How to complete this task ->
The answer is the set of lines that include "Machine", copied from the data below.

[Saved entries]

....................

-- ==== Sys2Proof/Machine/RingUnit.lean ====
section
/-! DEFINITION. The ring interface (01): the tower port, the downstream leg, the upstream leg, the ring
states and the cold reset. -/

namespace Sys2Proof.Machine

/-! ### Sending -/

/-- A cell leaves on node-out (log 13). -/
def sendNode (c : Cell) (s : State) : State :=
  { s with ring := { s.ring with nodeOut := s.ring.nodeOut ++ [c] } }

/-- A cell leaves on the tower port's transmit side (log 13). -/
def sendTower (c : Cell) (s : State) : State :=
  { s with ring := { s.ring with towerOut := s.ring.towerOut ++ [c] } }

/-! ### Command cells (R9, R85, R117, R147) -/

/-- The enabled command-plan entry that names a slot (R9). -/
def planFor (s : State) (slot : Nat) : Option (Fin 16) :=
  lowestIdx fun k : Fin 16 => s.plan[k].enable && decide (s.plan[k].slot = slot)

/-- Value and flags of a command object as they stand: SECTION(0..5), YAW, PUMP(0..2), FAN, HEATER
(R9). -/
def objectCommand (s : State) (object : Fin 12) : Nat × Nat :=
  if object.val < 6 then sectCommand s (Fin.ofNat 6 object.val)
  else if object.val = 6 then yawCommand s.yaw
  else if object.val < 10 then (pumpCommand s (Fin.ofNat 3 (object.val - 7)), 0)
  else if object.val = 10 then (s.cool.commanded, 0)
  else (if s.cool.heater then 1 else 0, 0)

/-- The COMMAND cell of a command-plan entry (R9). -/
def commandCell (s : State) (k : Fin 16) (slot : Nat) : Cell :=
  let o := objectCommand s s.plan[k].object
  writeCell Kind.command 0 slot (BitVec.ofNat 32 o.1) (BitVec.ofNat 8 o.2)

/-! ### Opening rounds (R3, R6, R16) -/

/-- A round opens: its head leaves on node-out, and number, originator and last slot are recorded (R3). -/
def openRound (o : Originator) (head : Cell) (number : Half) (last now : Nat) (s : State) : State :=
  let t := sendNode head s
  { t with ring := { t.ring with
      lastHeadOut := some number
      roundOut := some { number, originator := o, last, openedAt := now, headReturned := false, nextPos := 0 } } }

/-- The number of the next island round (R16). -/
def islandNumber (s : State) : Half :=
  match s.ring.lastHeadOut with
  | some n => n + 1
  | none => 0

/-- The last slot of an island round (R16). -/
def islandLast (s : State) : Nat :=
  match s.ring.lastHead with
  | some h => h.last
  | none => 255

/-- The cell of slot `k` of an island round: a command-plan slot carries its COMMAND cell, every other slot
IDLE (R16). -/
def islandCell (s : State) (k : Nat) : Cell :=
  match if 9 ≤ k then planFor s k else none with
  | some e => commandCell s e k
  | none => idleCell k

/-- An island round opens at `now`, with all its cells (R16; log 18), and the next one falls due one island
period later (log 17). -/
def openIsland (now : Nat) (s : State) : State :=
  let n := islandNumber s
  let last := islandLast s
  let t := openRound .nacelle (headCell .nacelle n last) n last now s
  let cells := (List.range last).map fun k => islandCell s (k + 1)
  { t with ring := { t.ring with
      nodeOut := t.ring.nodeOut ++ cells, islandDue := now + s.ring.islandPeriod } }

/-! ### The tower port (R1, R4 to R8, R17) -/

/-- The estimate after an accepted head at `now` (R5). -/
def estimateAfter (s : State) (now : Nat) : Option Nat :=
  match s.ring.lastHead with
  | some h => some (max 100 (min (now - h.time) 2000))
  | none => s.ring.estimate

/-- An accepted head is recorded, and the port counts its round (R1, R4, R5). The tower-loss timer runs
from it (R15). -/
def headRecorded (c : Cell) (forwarded : Bool) (now : Nat) (s : State) : State :=
  { s with ring := { s.ring with
      estimate := estimateAfter s now
      lastHead := some { time := now, number := roundNumber c, last := lastSlot c }
      port := some { nextPos := 1, last := lastSlot c, forwarded, startedAt := now }
      heldRequest := none
      towerTimer := now } }

/-- The new head's number does not follow the previous head's (R4). -/
def outOfSequence (s : State) (c : Cell) : Bool :=
  match s.ring.lastHead with
  | some h => roundNumber c != h.number + 1
  | none => false

/-- An accepted head in FOLLOWING (R4, R6): a round still out lapses first, ROUND_SEQUENCE rises on a gap in
the numbers, and the head is forwarded and opens its round. -/
def followHead (c : Cell) (now : Nat) (s : State) : State :=
  let t := lapseRound s
  let u := if outOfSequence t c then
      raise CauseNo.roundSequence .none .none (some (roundNumber c)) t else t
  openRound .tower c (roundNumber c) (lastSlot c) now (headRecorded c true now u)

/-- The rejoin counter after an accepted head in ISLAND or REJOINING (R17). The gap is held against the
estimate as it stood before the head. -/
def rejoinAfter (s : State) (now : Nat) : Nat :=
  match s.ring.mode, s.ring.lastHead with
  | .rejoining, some h => if now - h.time ≤ 2 * estimateNow s then s.ring.rejoin + 1 else 1
  | _, _ => 1

/-- An accepted head in ISLAND or REJOINING (R4, R17): its round is discarded. -/
def rejoinHead (c : Cell) (now : Nat) (s : State) : State :=
  let n := rejoinAfter s now
  let t := headRecorded c false now s
  { t with ring := { t.ring with mode := .rejoining, rejoin := n } }

/-- A rejected head (R4). -/
def rejectHead (c : Cell) (s : State) : State :=
  if cellPasses c 0 then raise CauseNo.slotClash .none .none (portFigure 0 0) s
  else raise CauseNo.cellCheck .none .none (portFigure 0 0) s

/-- A cell at position 0 on the tower port (R4). -/
def headArrival (c : Cell) (now : Nat) (s : State) : State :=
  if cellPasses c 0 && isTowerHead c then
    match s.ring.mode with
    | .following => followHead c now s
    | .island | .rejoining => rejoinHead c now s
  else rejectHead c s

/-- The port awaits a head again once 2 × the estimate has passed since the accepted head (R1). -/
def awaitDue (now : Nat) (s : State) : State :=
  match s.ring.port with
  | some p =>
    if p.startedAt + 2 * estimateNow s ≤ now then { s with ring := { s.ring with port := none } } else s
  | none => s

/-- The position count after a cell at position `pos` of the round counted by `p` (R1). -/
def portAdvanced (p : TowerCount) (s : State) : State :=
  { s with ring := { s.ring with
      port := if p.nextPos < p.last then some { p with nextPos := p.nextPos + 1 } else none } }

/-- SLOT_CLASH for a wrong kind in a slot of the tower port (R7, R8). -/
def towerClash (pos : Nat) (s : State) : State :=
  raise CauseNo.slotClash .none .none (portFigure 0 pos) s

/-- CELL_CHECK for a cell that fails its check (R1). -/
def checkCell (port : Nat) (c : Cell) (pos : Nat) (s : State) : State :=
  if cellPasses c pos then s else raise CauseNo.cellCheck .none .none (portFigure port pos) s

/-- Slot 1 of a FOLLOWING round (R7). -/
def setpointSlot (c : Cell) (s : State) : State :=
  let t :=
    if !cellPasses c 1 then s
    else if c.kind = Kind.setpoint then setpointTaken c.payload.toNat s
    else if c.kind = Kind.idle then s
    else towerClash 1 s
  sendNode (idleCell 1) t

/-- Slot 2 of a FOLLOWING round: an MREQ_A is held for slot 3 (R8). -/
def requestSlotA (c : Cell) (s : State) : State :=
  let t :=
    if !cellPasses c 2 then s
    else if c.kind = Kind.mreqA then { s with ring := { s.ring with heldRequest := some c } }
    else if c.kind = Kind.idle then s
    else towerClash 2 s
  sendNode (idleCell 2) t

/-- Slot 3 of a FOLLOWING round: the outcome of the request is handed over (R8). -/
def requestSlotB (c : Cell) (s : State) : State :=
  let t := match s.ring.heldRequest with
    | some a =>
      let u := { s with ring := { s.ring with heldRequest := none } }
      if cellPasses c 3 && c.kind = Kind.mreqB then requestArrival a c u else formatFailed a u
    | none => s
  sendNode (idleCell 3) t

/-- A node slot of the downstream leg: the COMMAND cell of its command-plan entry, or the cell as received
(R6, R9). -/
def nodeSlotDown (c : Cell) (pos : Nat) (s : State) : State :=
  match planFor s pos with
  | some e => sendNode (commandCell s e pos) s
  | none => sendNode c s

/-- A cell at position `pos` of a forwarded round (R6). -/
def forwardSlot (c : Cell) (pos : Nat) (s : State) : State :=
  match pos with
  | 1 => setpointSlot c s
  | 2 => requestSlotA c s
  | 3 => requestSlotB c s
  | 4 | 5 | 6 | 7 | 8 => sendNode c s
  | _ => nodeSlotDown c pos s

/-- A cell arrives on the tower port (R1, R6). Positions count in discarded rounds too, and their cells are
checked (log 14). -/
def towerPortCell (c : Cell) (now : Nat) (s : State) : State :=
  let t := awaitDue now s
  match t.ring.port with
  | none => headArrival c now t
  | some p =>
    let u := checkCell 0 c p.nextPos (portAdvanced p t)
    if p.forwarded && u.ring.mode = .following then forwardSlot c p.nextPos u else u

/-! ### Node-in (R10 to R12) -/

/-- A cell on node-in is the returning head of the round out (R10). -/
def isReturningHead (o : RoundOut) (c : Cell) : Bool :=
  cellPasses c 0 && c.kind = Kind.head && c.attr = originatorCode o.originator && roundNumber c == o.number

/-- The returning head is forwarded, and positions count from it (R10). -/
def headReturned (o : RoundOut) (c : Cell) (s : State) : State :=
  sendTower c { s with ring := { s.ring with
    roundOut := some { o with headReturned := true, nextPos := 1 } } }

/-- The STATUS cell (R11). -/
def statusCell (s : State) : Cell :=
  writeCell Kind.status (BitVec.ofNat 4 (ringCode s.ring.mode)) 8
    (BitVec.ofNat 16 s.power.ceiling ++ BitVec.ofNat 8 (nacelleCode s.sup.nacelle) ++
      BitVec.ofNat 8 (causeCode (topCause s)))
    (BitVec.ofNat 8 (statusFlags s))

/-- MREP_A (R175). -/
def replyCellA (r : Reply) : Cell :=
  writeCell Kind.mrepA (BitVec.ofNat 4 (statusCode r.status)) 4 (r.table ++ r.index ++ r.tag)
    (if r.part then 1 else 0)

/-- MREP_B (R175). -/
def replyCellB (r : Reply) : Cell :=
  writeCell Kind.mrepB 0 5 r.value r.field

/-- REPORT_A (R153). -/
def reportCellA (r : FaultRecord) : Cell :=
  writeCell Kind.reportA (BitVec.ofNat 4 (recActionCode r.action)) 6 r.stamp (BitVec.ofNat 8 r.cause.val)

/-- REPORT_B (R153). -/
def reportCellB (r : FaultRecord) : Cell :=
  let k := subjectCode r.subject
  let v : Half := r.value.getD 0
  writeCell Kind.reportB (if r.value.isSome then 1 else 0) 7 (k.1 ++ k.2 ++ v) (BitVec.ofNat 8 r.cause.val)

/-- Slot 4 (R11). -/
def replySlotA (s : State) : State :=
  sendTower ((s.reply.map replyCellA).getD (idleCell 4)) s

/-- Slot 5 (R11): the reply has been written. -/
def replySlotB (s : State) : State :=
  sendTower ((s.reply.map replyCellB).getD (idleCell 5)) { s with reply := none }

/-- Slot 6 (R11, R160): the choice made here governs slot 7. -/
def reportSlotA (s : State) : State :=
  if drains s then
    sendTower ((s.reports.queue.head?.map reportCellA).getD (idleCell 6))
      { s with reports := { s.reports with delivering := true } }
  else sendTower (idleCell 6) s

/-- Slot 7 (R11, R160): the record in delivery leaves the queue. -/
def reportSlotB (s : State) : State :=
  if s.reports.delivering then
    sendTower ((s.reports.queue.head?.map reportCellB).getD (idleCell 7)) (recordLeaves s)
  else sendTower (idleCell 7) s

/-- One of slots 4 to 8 of the upstream leg is written (R11). -/
def reservedSlot (pos : Nat) (s : State) : State :=
  match pos with
  | 4 => replySlotA s
  | 5 => replySlotB s
  | 6 => reportSlotA s
  | 7 => reportSlotB s
  | _ => sendTower (statusCell s) s

/-- A node slot of the upstream leg (R10): a node that has written into a command-plan slot clashes, any
other slot is handed to the channel unit, and the cell is forwarded as received. -/
def nodeSlotUp (c : Cell) (pos : Nat) (s : State) : State :=
  let t :=
    match planFor s pos with
    | some _ =>
      if cellPasses c pos && decide (c.kind ≠ Kind.command) then
        raise CauseNo.slotClash .none .none (portFigure 1 pos) s
      else s
    | none => handOver (slotContent c pos) pos s
  sendTower c t

/-- A cell at position `pos` of the upstream leg (R10, R11). -/
def upstreamSlot (c : Cell) (pos : Nat) (s : State) : State :=
  if pos ≤ 3 then sendTower c s
  else if pos ≤ 8 then reservedSlot pos s
  else nodeSlotUp c pos s

/-- A cell after the returned head of the round `o` (R10, R12): the tail closes the round. -/
def upstreamCell (o : RoundOut) (c : Cell) (s : State) : State :=
  let t := upstreamSlot c o.nextPos (checkCell 1 c o.nextPos
    { s with ring := { s.ring with roundOut := some { o with nextPos := o.nextPos + 1 } } })
  if o.last ≤ o.nextPos then closeByReturn t else t

/-- A cell arrives on node-in (R10). With no round out, and until the head of the round out has returned, it
is discarded and raises nothing (log 25). -/
def nodeInCell (c : Cell) (s : State) : State :=
  match s.ring.roundOut with
  | none => s
  | some o =>
    if o.headReturned then upstreamCell o c s
    else if isReturningHead o c then headReturned o c s
    else s

/-! ### Ring timers and states (R13, R15 to R17) -/

/-- The lapse timeout of the round out has passed (R13). -/
def lapseTimeout (now : Nat) (s : State) : State :=
  match s.ring.roundOut with
  | some o => if o.openedAt + 2 * estimateNow s ≤ now then lapseRound s else s
  | none => s

/-- The tower-loss timer has passed 8 × the estimate in FOLLOWING (R15): a round out lapses first, the ring is
ISLAND, TOWER_LOSS rises with the estimate, and the first island round opens. -/
def towerLoss (now : Nat) (s : State) : State :=
  if s.ring.mode = .following ∧ s.ring.towerTimer + 8 * estimateNow s ≤ now then
    let t := lapseRound s
    openIsland now (raise CauseNo.towerLoss .none .none (some (unsignedFigure (estimateNow t)))
      { t with ring := { t.ring with mode := .island } })
  else s

/-- The next island round falls due (R16): a round still out lapses first (R13), and no island round opens
when that close has returned the ring to FOLLOWING (R17). -/
def islandRoundDue (now : Nat) (s : State) : State :=
  if s.ring.mode ≠ .following ∧ s.ring.islandDue ≤ now then
    let t := lapseRound s
    if t.ring.mode = .following then t else openIsland now t
  else s

/-- 8 × the estimate passes in REJOINING with no tower head (R17). -/
def rejoinTimeout (now : Nat) (s : State) : State :=
  if s.ring.mode = .rejoining ∧ s.ring.towerTimer + 8 * estimateNow s ≤ now then
    { s with ring := { s.ring with mode := .island, rejoin := 0 } }
  else s

/-! ### Cold reset (R19, R164) -/

/-- The state at power-up at time `now`, before any cause rises. The levels of the input lines are the
outside's; the queue of commands and the open choices are the model's own (log 26). -/
def coldState (now : Nat) (s : State) : State :=
  { State.coldBase with
    ring := { Ring.cold with towerTimer := now }
    lines := { State.coldBase.lines with estopIn := s.lines.estopIn, serviceKey := s.lines.serviceKey }
    choices := s.choices
    choiceNo := s.choiceNo
    pending := s.pending }

/-- Power-up (R19, R164). -/
def coldReset (now : Nat) (s : State) : State :=
  resetRises (coldState now s)

end Sys2Proof.Machine
end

....................

Task response ->
-- ==== Sys2Proof/Machine/RingUnit.lean ====
namespace Sys2Proof.Machine
end Sys2Proof.Machine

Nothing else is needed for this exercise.